What to work on >>
Your task is to copy the lines of the data below from the line holding "it (R258). -/" through the line holding "(R257, R260). -/", inclusive, exactly and with nothing added.

Available data >>

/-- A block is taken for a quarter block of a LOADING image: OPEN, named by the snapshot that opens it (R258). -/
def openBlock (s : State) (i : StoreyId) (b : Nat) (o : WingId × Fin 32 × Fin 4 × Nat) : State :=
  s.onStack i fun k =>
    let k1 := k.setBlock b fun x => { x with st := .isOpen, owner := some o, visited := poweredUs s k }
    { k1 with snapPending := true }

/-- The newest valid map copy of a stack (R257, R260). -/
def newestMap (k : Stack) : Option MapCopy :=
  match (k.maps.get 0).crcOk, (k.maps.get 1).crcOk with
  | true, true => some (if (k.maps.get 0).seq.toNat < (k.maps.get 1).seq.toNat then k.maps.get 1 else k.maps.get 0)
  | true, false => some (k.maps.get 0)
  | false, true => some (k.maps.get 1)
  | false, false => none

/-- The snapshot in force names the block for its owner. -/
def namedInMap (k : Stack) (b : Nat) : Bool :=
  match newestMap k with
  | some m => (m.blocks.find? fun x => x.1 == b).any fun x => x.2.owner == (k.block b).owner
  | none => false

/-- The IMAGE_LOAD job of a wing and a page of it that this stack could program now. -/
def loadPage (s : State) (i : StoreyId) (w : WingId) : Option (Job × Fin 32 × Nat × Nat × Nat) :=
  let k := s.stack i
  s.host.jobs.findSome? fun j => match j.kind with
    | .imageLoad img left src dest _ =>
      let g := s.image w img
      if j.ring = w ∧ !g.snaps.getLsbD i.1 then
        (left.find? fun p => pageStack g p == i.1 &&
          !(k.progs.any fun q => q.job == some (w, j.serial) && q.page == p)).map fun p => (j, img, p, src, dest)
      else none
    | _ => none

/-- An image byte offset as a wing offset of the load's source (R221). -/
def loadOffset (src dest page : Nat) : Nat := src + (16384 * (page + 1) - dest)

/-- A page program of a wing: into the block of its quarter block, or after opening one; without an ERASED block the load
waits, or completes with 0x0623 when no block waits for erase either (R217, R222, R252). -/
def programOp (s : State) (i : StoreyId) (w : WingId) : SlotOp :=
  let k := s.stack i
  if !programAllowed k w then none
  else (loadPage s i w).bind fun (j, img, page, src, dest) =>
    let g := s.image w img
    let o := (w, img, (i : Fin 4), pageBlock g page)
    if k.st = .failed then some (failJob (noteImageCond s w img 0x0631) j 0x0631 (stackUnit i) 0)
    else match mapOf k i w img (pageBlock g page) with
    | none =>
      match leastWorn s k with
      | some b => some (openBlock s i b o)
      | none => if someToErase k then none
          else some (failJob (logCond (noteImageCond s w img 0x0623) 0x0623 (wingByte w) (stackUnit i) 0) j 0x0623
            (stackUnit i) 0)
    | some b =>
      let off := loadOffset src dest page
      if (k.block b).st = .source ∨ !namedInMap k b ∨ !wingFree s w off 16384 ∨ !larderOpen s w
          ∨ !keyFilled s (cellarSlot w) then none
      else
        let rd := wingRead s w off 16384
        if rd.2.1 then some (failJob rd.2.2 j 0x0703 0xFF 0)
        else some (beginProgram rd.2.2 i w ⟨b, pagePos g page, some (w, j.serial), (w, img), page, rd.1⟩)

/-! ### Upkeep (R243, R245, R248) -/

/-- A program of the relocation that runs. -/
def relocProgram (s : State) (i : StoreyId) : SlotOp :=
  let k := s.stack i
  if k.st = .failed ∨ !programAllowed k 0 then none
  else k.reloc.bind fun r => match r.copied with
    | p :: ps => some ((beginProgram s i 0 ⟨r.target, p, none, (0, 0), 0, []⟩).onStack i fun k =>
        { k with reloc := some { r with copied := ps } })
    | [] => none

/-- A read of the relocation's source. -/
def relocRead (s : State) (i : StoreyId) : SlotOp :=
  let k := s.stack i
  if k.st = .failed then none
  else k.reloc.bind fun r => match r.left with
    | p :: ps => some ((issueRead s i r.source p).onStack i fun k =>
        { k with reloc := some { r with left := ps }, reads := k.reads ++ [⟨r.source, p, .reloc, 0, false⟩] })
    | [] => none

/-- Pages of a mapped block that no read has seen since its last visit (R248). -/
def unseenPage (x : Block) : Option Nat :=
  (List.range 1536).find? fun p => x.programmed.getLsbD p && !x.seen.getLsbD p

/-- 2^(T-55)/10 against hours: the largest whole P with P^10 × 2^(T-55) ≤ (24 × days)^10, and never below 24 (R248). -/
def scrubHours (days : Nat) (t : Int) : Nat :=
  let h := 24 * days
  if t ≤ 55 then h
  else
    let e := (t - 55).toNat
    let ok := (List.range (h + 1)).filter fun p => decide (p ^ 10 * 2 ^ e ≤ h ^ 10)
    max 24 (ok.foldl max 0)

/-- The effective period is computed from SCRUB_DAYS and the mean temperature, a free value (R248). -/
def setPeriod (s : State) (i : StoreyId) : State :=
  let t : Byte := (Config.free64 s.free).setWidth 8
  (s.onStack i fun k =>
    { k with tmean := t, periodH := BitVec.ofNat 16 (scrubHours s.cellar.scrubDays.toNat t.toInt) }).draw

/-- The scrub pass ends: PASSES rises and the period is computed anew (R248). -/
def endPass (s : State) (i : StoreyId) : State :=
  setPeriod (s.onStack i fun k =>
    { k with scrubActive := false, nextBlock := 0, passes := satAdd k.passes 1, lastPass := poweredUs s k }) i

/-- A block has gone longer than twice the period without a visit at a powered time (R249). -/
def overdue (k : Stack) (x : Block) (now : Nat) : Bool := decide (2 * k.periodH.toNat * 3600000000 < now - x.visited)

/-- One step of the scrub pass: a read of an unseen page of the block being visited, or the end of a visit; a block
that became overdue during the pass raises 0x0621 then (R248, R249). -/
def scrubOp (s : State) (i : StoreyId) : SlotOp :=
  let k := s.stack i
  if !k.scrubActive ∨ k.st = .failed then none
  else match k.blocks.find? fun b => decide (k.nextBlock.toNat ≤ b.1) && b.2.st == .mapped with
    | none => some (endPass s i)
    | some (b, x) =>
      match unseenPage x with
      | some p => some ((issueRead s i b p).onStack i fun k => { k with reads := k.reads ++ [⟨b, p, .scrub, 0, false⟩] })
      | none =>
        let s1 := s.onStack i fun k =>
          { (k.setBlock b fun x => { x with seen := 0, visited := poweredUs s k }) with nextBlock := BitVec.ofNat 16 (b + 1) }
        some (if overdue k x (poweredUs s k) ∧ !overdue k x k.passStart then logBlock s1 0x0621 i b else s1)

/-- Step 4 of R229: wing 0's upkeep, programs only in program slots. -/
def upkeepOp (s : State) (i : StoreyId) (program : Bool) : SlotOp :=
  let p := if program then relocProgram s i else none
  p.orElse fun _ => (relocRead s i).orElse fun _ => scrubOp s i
==
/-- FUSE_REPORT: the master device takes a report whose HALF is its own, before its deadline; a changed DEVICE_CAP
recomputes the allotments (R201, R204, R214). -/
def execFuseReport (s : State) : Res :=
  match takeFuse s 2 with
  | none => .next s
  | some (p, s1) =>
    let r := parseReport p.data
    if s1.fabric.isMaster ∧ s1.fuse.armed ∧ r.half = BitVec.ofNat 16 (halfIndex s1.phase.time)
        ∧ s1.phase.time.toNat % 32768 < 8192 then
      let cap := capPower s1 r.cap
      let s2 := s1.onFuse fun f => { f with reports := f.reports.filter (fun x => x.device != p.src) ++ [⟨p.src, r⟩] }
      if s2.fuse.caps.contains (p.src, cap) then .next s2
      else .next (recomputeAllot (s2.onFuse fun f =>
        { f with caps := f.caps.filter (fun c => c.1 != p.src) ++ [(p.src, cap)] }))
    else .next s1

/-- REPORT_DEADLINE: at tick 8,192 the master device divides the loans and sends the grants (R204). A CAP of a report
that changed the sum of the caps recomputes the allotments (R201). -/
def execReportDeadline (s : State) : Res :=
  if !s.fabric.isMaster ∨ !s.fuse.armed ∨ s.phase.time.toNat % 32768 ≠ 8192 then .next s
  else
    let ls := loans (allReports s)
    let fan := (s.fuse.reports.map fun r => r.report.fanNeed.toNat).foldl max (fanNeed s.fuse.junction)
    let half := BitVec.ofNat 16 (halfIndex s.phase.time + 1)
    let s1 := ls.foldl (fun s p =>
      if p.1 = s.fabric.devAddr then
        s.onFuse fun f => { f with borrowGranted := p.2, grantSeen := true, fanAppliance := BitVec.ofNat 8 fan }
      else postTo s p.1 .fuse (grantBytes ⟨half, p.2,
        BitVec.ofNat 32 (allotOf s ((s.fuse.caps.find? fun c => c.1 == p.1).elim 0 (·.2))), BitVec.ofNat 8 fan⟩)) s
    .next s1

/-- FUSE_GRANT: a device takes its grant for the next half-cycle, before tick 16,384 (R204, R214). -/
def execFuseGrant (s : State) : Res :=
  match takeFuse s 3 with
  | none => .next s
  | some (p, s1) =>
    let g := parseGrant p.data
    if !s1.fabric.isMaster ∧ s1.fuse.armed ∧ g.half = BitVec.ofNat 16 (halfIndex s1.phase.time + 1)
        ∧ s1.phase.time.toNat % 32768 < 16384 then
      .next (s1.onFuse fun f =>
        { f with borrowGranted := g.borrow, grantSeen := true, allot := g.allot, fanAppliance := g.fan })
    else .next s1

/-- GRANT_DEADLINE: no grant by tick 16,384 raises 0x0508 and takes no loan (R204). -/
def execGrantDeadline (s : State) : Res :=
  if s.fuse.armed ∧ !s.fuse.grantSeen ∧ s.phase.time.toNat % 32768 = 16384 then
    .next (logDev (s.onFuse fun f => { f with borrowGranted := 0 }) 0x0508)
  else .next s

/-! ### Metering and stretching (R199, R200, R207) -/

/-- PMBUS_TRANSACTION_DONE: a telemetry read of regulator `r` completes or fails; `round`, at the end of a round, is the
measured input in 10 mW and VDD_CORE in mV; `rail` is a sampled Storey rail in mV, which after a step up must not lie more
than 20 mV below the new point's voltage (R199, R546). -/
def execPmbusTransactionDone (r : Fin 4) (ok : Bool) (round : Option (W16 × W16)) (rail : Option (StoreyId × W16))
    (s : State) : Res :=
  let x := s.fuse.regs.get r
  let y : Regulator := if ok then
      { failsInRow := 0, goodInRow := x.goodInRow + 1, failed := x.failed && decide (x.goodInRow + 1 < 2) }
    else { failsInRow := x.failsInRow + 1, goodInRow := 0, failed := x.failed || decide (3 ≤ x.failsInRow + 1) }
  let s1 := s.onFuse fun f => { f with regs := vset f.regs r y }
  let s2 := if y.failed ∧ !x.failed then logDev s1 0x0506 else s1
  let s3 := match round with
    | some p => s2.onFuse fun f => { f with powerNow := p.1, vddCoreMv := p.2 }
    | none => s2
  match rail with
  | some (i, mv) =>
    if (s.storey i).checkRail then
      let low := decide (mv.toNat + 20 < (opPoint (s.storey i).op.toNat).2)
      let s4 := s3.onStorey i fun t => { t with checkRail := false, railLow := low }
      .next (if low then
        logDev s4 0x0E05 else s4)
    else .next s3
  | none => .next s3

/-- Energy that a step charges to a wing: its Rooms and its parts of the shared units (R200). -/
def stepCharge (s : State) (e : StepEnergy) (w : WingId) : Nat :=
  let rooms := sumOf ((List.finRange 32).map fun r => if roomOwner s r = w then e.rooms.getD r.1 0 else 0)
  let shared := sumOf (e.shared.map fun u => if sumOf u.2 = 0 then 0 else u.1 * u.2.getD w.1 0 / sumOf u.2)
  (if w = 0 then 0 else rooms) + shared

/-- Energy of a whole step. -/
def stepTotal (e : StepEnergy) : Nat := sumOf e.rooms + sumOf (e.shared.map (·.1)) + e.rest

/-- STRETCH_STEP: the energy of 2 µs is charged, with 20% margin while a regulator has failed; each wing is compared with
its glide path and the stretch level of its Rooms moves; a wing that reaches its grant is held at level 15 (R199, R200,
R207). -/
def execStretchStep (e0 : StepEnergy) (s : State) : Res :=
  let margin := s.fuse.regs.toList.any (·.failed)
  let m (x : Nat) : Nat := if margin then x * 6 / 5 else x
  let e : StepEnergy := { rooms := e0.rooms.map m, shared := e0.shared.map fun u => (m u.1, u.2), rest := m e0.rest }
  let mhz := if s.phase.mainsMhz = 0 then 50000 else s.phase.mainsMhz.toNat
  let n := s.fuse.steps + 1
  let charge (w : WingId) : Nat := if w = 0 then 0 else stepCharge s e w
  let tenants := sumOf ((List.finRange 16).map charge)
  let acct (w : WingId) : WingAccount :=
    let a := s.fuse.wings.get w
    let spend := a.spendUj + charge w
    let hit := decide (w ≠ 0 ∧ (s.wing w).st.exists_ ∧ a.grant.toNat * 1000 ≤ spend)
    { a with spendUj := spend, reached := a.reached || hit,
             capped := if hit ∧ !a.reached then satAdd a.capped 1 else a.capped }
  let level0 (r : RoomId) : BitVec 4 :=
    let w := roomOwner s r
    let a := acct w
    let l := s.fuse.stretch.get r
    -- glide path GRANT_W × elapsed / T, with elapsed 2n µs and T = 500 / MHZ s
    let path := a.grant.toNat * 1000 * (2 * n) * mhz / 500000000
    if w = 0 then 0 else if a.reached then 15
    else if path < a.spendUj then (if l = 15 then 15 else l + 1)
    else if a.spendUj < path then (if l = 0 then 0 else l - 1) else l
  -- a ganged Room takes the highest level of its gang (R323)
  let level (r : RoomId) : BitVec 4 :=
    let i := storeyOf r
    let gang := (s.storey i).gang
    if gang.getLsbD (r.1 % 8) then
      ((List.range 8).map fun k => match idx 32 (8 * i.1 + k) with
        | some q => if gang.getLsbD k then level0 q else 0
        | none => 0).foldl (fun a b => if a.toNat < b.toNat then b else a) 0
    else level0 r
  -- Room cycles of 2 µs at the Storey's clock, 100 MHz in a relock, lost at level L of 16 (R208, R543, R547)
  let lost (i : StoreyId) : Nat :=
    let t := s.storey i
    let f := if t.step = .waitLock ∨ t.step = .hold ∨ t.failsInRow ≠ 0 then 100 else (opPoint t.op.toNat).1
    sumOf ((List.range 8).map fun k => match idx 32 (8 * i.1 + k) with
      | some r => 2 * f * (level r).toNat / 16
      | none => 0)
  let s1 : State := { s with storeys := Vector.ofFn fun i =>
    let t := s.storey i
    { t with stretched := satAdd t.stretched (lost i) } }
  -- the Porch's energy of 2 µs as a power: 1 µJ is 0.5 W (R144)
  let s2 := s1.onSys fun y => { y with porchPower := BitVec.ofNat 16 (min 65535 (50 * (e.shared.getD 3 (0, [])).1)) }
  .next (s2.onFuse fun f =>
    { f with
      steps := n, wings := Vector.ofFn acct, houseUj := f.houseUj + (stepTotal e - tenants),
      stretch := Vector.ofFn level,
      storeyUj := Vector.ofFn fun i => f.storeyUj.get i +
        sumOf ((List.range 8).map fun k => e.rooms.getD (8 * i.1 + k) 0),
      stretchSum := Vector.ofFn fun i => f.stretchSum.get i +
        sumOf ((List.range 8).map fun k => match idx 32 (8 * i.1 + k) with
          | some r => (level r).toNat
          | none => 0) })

Answer box >>
/-- A block is taken for a quarter block of a LOADING image: OPEN, named by the snapshot that opens it (R258). -/
def openBlock (s : State) (i : StoreyId) (b : Nat) (o : WingId × Fin 32 × Fin 4 × Nat) : State :=
  s.onStack i fun k =>
    let k1 := k.setBlock b fun x => { x with st := .isOpen, owner := some o, visited := poweredUs s k }
    { k1 with snapPending := true }

/-- The newest valid map copy of a stack (R257, R260). -/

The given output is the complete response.